** Opening Supplied material block **

-- ==== Sys2Proof/Machine/State.lean ====
section
/-! DEFINITION. The state of the engine as plain data, the reasons a step can stop, and the state after reset
(10_state.md). -/

namespace Sys2Proof.Machine

/-- The five registers that hold cipher or stream state (10_state.md R20). STATUS is the sixth. -/
inductive RegName where
  | iv
  | key
  | ctr
  | rctr
  | chain
  deriving DecidableEq, Repr

/-- One 8-bit register and whether it holds a value. R34 and R35: a register holds "either "no value" or a byte";
`written` false is "no value". The byte behind that mark can be read by no operation of the model. Log entry 1. -/
structure Reg where
  byte : Byte
  written : Bool
  deriving DecidableEq, Repr

/-- The value of a register as R35 gives it: none for "no value". -/
def Reg.value (r : Reg) : Option Byte := if r.written then some r.byte else none

/-- A register that holds the byte `b`. -/
def Reg.holding (b : Byte) : Reg := ⟨b, true⟩

/-- A register that has "no value" (R34). DESIGN CHOICE: the byte behind the mark is 0x00. Log entry 1. -/
def Reg.noValue : Reg := ⟨0x00, false⟩

/-- The four defined fields of STATUS (R30). Bits 7:4 are hardwired 0 and so are no storage (R33); the register as a
byte is `Status.byte` in Flags.lean. Log entry 8. -/
structure Status where
  /-- KEYED: IV, KEY and CTR hold values written by INIT. -/
  keyed : Bool
  /-- OPEN: a stream is open. -/
  opened : Bool
  /-- PERR, sticky: a ProtocolError has occurred since reset. -/
  perr : Bool
  /-- ILL, sticky: an IllegalCommand has occurred since reset. -/
  ill : Bool
  deriving DecidableEq, Repr

/-- The error codes of 60_exceptions.md R152. -/
inductive ErrorCode where
  | illegalCommand
  | noKey
  | noStream
  deriving DecidableEq, Repr

/-- One entry of the fault record: code, command word, index of the command in the run (R152). -/
structure FaultEntry where
  code : ErrorCode
  word : CommandWord
  index : Nat
  deriving DecidableEq, Repr

/-- What the outside delivers to the engine (20_memory.md R45, R46; 70_reset_and_hazards.md R170). -/
inductive Input where
  /-- A command word on the command channel. -/
  | command (w : CommandWord)
  /-- Reset is asserted. It may cut off a command in progress, which is then discarded without a response (R46). -/
  | reset (inProgress : Option CommandWord)
  /-- A command that arrives while reset is asserted: the model gives it no meaning (U6). -/
  | commandDuringReset (w : CommandWord)
  deriving DecidableEq, Repr

/-- Why the machine stops. -/
inductive Fault where
  /-- A command read a register that has "no value" (R35, U3). Raised by `withReg`. Safe: R35 names this fault, and
  no command reaches it in a state that meets the gating of R35. Log entry 2. -/
  | unwrittenRead (r : RegName)
  deriving DecidableEq, Repr

/-- Why a step has no meaning. -/
inductive Refusal where
  /-- The instruction has no meaning in this model yet. Raised by `exec`; safe. No arm raises it. -/
  | notModelled (mnemonic : String)
  /-- More than one host drives the command channel (R52, U1). Raised by `step`; safe: R52 has a model refuse it. -/
  | severalHosts
  /-- A command word arrived while reset was asserted (U6). Raised by `step`; safe: U6 has a model refuse it. -/
  | commandDuringReset
  deriving DecidableEq, Repr

/-- The engine, its two channels and the fault record of the run. -/
structure State where
  /-- IV, the initial chaining seed (R20, R22). -/
  iv : Reg
  /-- KEY, the mixing secret (R20, R22). -/
  key : Reg
  /-- CTR, the counter seed (R20, R22). -/
  ctr : Reg
  /-- RCTR, the working keystream counter of the open stream (R25). -/
  rctr : Reg
  /-- CHAIN, the working chain byte of the open stream (R26). -/
  chain : Reg
  /-- STATUS (R30). -/
  status : Status
  /-- What the command channel and the reset input will deliver, the next first (R45). -/
  inbox : List Input
  /-- The response words delivered, the first first (R45, R63). -/
  responses : List ResponseWord
  /-- The fault record, the first entry first (R152). -/
  faults : List FaultEntry
  /-- The index in the run of the next command, counting the first command after reset as 0 (R152). -/
  index : Nat
  /-- How many hosts drive the command channel: the model's own field (R52). Log entry 7. -/
  hosts : Nat
  deriving DecidableEq, Repr

/-- The state right after reset: STATUS 0x00, the other registers with no value (R34, R170), nothing delivered in
either direction, an empty fault record (R180, L3), one host (R52). -/
def State.reset : State where
  iv := .noValue
  key := .noValue
  ctr := .noValue
  rctr := .noValue
  chain := .noValue
  status := ⟨false, false, false, false⟩
  inbox := []
  responses := []
  faults := []
  index := 0
  hosts := 1

end Sys2Proof.Machine
end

** Closing Supplied material block **

(Activity): Go through the lines of the material, counting those with the word "delivered"; afterward give only the total.

(Output for this task): 2